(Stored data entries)
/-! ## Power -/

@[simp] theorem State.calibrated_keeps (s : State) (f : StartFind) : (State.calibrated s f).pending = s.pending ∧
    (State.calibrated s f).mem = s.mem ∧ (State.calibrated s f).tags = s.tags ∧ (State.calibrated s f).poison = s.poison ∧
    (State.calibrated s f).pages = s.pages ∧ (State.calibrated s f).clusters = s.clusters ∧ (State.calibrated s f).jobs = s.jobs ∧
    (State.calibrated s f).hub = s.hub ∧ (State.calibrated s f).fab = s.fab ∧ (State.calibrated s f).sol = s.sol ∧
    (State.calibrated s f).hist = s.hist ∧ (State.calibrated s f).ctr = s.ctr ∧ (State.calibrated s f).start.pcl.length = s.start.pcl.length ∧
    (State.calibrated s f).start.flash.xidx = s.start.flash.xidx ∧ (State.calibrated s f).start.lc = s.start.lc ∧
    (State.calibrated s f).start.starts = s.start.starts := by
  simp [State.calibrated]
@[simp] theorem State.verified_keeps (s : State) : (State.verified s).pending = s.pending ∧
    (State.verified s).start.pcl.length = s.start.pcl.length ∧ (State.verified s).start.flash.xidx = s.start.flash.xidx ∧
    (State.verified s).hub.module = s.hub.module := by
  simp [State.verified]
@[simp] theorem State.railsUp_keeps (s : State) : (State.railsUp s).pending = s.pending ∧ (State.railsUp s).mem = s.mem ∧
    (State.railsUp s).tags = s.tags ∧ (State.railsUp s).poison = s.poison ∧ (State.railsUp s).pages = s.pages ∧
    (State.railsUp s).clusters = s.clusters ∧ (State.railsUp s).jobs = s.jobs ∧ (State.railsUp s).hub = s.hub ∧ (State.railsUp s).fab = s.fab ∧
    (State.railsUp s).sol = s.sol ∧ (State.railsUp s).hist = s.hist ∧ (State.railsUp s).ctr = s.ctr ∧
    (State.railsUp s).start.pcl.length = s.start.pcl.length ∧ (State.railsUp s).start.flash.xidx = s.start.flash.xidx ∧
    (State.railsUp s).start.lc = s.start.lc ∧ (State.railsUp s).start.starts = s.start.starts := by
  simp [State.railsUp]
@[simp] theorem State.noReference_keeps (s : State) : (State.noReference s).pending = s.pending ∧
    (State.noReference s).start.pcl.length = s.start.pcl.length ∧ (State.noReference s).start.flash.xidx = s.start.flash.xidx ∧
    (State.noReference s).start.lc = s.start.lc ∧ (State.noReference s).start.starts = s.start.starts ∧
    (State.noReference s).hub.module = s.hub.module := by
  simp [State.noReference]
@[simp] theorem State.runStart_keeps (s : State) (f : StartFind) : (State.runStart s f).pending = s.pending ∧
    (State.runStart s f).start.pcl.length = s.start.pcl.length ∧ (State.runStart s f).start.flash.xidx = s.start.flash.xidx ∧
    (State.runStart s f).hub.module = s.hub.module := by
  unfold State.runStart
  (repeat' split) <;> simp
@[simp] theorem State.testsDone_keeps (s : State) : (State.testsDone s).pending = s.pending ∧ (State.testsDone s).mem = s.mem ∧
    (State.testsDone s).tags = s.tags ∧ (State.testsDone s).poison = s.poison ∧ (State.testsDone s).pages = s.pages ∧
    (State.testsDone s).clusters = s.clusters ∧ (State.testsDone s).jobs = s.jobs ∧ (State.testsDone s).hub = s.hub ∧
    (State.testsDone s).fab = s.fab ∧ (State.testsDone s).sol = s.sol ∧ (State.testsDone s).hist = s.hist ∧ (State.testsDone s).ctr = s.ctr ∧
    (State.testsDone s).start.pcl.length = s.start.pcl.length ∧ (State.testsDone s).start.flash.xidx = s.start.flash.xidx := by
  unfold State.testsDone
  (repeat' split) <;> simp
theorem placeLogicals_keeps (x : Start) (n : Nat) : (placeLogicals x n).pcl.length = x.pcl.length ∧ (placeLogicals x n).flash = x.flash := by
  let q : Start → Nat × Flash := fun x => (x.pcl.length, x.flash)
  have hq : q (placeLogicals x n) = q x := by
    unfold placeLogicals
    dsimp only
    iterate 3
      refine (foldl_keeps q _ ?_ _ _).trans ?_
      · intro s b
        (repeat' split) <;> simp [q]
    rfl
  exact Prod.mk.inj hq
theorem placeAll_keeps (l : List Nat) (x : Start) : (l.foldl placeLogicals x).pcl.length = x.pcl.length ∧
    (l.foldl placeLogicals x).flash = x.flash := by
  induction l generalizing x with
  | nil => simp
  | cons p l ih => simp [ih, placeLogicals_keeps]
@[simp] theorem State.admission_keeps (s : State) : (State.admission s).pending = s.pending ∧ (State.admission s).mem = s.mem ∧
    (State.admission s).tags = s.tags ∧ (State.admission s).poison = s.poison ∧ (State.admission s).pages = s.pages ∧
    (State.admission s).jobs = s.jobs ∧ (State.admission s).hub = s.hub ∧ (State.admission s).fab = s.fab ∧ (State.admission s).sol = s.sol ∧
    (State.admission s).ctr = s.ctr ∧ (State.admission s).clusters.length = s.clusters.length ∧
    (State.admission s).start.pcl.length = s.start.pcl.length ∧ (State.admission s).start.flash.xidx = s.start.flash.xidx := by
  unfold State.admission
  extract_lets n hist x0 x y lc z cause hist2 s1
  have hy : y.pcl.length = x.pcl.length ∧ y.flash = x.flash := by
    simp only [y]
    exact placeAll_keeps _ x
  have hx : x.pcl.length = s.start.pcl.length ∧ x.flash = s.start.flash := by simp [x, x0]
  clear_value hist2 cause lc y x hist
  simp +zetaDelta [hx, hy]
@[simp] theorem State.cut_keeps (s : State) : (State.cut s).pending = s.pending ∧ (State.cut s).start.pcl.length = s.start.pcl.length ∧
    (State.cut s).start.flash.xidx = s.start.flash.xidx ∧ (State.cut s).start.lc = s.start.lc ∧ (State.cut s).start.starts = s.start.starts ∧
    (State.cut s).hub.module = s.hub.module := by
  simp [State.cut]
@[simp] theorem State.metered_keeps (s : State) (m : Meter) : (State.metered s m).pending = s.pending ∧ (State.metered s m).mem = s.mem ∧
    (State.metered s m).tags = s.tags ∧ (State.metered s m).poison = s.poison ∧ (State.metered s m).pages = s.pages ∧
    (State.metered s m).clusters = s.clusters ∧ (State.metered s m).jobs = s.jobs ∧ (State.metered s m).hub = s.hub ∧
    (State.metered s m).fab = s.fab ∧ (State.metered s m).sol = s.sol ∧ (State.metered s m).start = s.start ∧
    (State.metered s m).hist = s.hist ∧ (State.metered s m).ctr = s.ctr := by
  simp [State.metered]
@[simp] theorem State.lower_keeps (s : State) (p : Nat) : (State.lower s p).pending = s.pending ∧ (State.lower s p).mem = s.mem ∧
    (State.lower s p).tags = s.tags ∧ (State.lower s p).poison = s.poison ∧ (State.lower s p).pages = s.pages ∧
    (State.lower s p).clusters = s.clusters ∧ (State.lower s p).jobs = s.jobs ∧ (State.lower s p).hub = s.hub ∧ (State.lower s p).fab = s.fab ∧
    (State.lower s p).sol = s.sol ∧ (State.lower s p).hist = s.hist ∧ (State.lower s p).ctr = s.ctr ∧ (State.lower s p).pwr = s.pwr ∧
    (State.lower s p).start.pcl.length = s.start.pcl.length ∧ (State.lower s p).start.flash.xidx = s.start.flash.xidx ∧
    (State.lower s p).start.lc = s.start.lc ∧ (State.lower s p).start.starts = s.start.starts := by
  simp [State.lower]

* [What you are asked to do]:
Print exactly the lines above from the one with "(State.railsUp s).sol = s.sol" to the one with "(State.noReference s).pending = s.pending ∧", including both.

* [Your response]:
    (State.railsUp s).sol = s.sol ∧ (State.railsUp s).hist = s.hist ∧ (State.railsUp s).ctr = s.ctr ∧
    (State.railsUp s).start.pcl.length = s.start.pcl.length ∧ (State.railsUp s).start.flash.xidx = s.start.flash.xidx ∧
    (State.railsUp s).start.lc = s.start.lc ∧ (State.railsUp s).start.starts = s.start.starts := by
  simp [State.railsUp]
@[simp] theorem State.noReference_keeps (s : State) : (State.noReference s).pending = s.pending ∧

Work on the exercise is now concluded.